(Stored data entries)
.....

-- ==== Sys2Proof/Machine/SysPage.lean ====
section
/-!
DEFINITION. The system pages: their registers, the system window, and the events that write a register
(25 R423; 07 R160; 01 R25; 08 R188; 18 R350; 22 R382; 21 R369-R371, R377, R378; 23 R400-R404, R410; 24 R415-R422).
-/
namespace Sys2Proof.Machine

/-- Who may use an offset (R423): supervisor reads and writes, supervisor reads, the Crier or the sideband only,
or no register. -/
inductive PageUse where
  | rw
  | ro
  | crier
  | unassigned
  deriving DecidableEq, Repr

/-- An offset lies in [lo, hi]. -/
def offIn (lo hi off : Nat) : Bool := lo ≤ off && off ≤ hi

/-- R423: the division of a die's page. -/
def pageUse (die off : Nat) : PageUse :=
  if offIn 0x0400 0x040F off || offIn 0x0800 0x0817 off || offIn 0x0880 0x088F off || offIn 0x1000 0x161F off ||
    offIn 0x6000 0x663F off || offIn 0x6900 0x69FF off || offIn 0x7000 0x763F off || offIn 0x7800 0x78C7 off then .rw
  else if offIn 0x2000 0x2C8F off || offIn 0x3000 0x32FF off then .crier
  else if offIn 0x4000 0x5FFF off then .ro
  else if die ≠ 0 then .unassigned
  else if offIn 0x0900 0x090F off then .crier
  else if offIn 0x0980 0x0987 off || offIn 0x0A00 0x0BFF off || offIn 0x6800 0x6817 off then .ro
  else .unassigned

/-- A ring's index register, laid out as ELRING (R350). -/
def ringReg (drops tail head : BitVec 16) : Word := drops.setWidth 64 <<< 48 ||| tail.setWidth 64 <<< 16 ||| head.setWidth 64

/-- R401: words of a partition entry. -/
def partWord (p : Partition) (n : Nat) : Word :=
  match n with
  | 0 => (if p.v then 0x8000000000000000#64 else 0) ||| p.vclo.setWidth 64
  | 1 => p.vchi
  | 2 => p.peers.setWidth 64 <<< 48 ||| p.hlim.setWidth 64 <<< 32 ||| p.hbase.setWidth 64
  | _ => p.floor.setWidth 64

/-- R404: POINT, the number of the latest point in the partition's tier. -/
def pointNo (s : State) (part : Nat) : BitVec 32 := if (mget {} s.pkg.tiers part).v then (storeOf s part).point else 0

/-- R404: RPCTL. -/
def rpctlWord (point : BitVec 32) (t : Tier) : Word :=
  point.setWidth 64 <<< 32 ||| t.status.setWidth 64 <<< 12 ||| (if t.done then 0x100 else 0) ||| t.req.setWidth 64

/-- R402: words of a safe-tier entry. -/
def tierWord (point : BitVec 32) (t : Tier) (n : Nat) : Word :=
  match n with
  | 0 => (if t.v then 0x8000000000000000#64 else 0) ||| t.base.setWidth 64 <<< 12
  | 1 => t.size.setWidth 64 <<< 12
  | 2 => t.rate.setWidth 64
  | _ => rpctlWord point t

.....

**Instructions to follow**
Return word for word the lines above from the line with "def partWord (p" to the line with "partition's tier. -/", including both and leaving out all others.

**Output of the exercise**
def partWord (p : Partition) (n : Nat) : Word :=
  match n with
  | 0 => (if p.v then 0x8000000000000000#64 else 0) ||| p.vclo.setWidth 64
  | 1 => p.vchi
  | 2 => p.peers.setWidth 64 <<< 48 ||| p.hlim.setWidth 64 <<< 32 ||| p.hbase.setWidth 64
  | _ => p.floor.setWidth 64

/-- R404: POINT, the number of the latest point in the partition's tier. -/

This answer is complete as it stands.